For over 25 years, Sierra’s sustainability strategy has been one of the main pillars of the company’s positioning in all areas of its business. As a result of the implementation of a vast set of measures aimed at eco-efficiency, the company has managed to avoid operating costs in the order of €34.9 million, with an emphasis on the reduction of CO2 emissions by 90% since 2005 and a reduction in electricity consumption of 66% since 2002. The firm’s growing environmentally certified portfolio allows Sierra to maintain its commitment to make its assets carbon neutral by 2040.
Created by Sierra in 2012, the Bright® energy efficiency program has made it possible to identify 273 initiatives in all phases of the program and generated 703 opportunities for improvement that led to a reduction of 33,200 MWh and 7,4 million Euros in potential annual savings. Last year, Sierra launched Bright 2.0, a comprehensive overhaul of the program that includes cutting-edge technologies. The implementation of this new version has already identified an additional 37% of energy efficiency potential through 172 improvement opportunities identified, which totals around 45,510 MWh and 6,8 million Euros in potential annual savings (at 2022 energy prices).
Sustainability is a topic that has been part of Sierra’s DNA since 1998, when it clearly defined its commitment to this area, even though the topic was far from being widespread across the industry.

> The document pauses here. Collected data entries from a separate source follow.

-- ==== Sys2Proof/WellFormed.lean ====
section
/-! DEFINITION. Well-formed commands: every operand in the range the spec gives it. -/

namespace Sys2Proof

/-- The histograms of a TDC_LIN run (R350, R351): 17 converters of 768 codes with 2^20 hits each, and in each quarter 2^18 of them, by groups of 32 codes. -/
def histogramsOk (m : CalMeas) : Bool :=
  m.counts.length == 17 && m.quarters.length == 17 && (m.counts.zip m.quarters).all fun x =>
    x.1.length == 768 && x.1.sum == 2 ^ 20 && x.2.length == 96 &&
    ((List.range 24).all fun g => ((x.2.drop (4 * g)).take 4).sum == ((x.1.drop (32 * g)).take 32).sum) &&
    (List.range 4).all fun q => ((List.range 24).map fun g => x.2.getD (4 * g + q) 0).sum == 2 ^ 18

/-- The measurements of a run are those of a class: histograms, or the values of EDGE or DESKEW, or the maker's of both modes, for the 17 instances. -/
def calMeasOk (m : CalMeas) : Bool :=
  m.active.all (fun k => decide (k < 17)) &&
  ((m.values.isEmpty && histogramsOk m) ||
    (m.counts.isEmpty && m.quarters.isEmpty && (m.values.isEmpty || (m.values.length == 17 && m.values.all fun l => l.length == 2001 || l.length == 3 || l.length == 4 || l.length == 8))))

/-- A slot of the flash is bytes within its first 4 KiB, and lists ports that exist and registers' values that fit (R476). -/
def slotBytesWf (x : SlotBytes) : Bool :=
  decide (x.manifest.length ≤ 4096) && (x.manifest.all fun b => decide (b < 256)) && decide (x.pcie.length ≤ 8) && (x.pcie.all fun b => decide (b < 256)) &&
  ((x.txLat ++ x.rxLat).all fun v => decide (v < 2 ^ 32)) && x.links.all fun l => decide (l.port < 4)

“When Sierra formally defined its Environmental Policy, ESG was not widely discussed, and now it is part of the indispensable commitments of any company at a global level” says Elsa Monteiro, Director of Sustainability at Sonae Sierra.Since the beginning, Sierra has maintained up-to-date and attentive monitoring, expanding its scope of action with a renewed commitment each year.
The new cycle initiated by Sierra in 2021 reinforced the company’s sustainability strategy, which has always represented an element of differentiation in the market. It has produced very positive results thanks to a rational management of natural resources and the improvement of health and safety conditions, whilst maintaining an appetite for further improvement. The commitment to achieve carbon neutrality by 2040 means anticipating the European Commission’s target by 10 years. Recently, Sierra also adhered to the Principles for Responsible Investment (PRI), as a commitment to drive continuous change through the best benchmark investment practices.
Elsa Monteiro underlines: “Subscribing to the PRI confirms our commitment to pursue best practices and performance in environmental, social and governance (ESG) matters, both in the initial analysis phase and across the different asset lifecycles. At Sierra, we have defined ambitious goals and have maintained our commitment to a sustainable business model for several decades, across all our areas of activity.”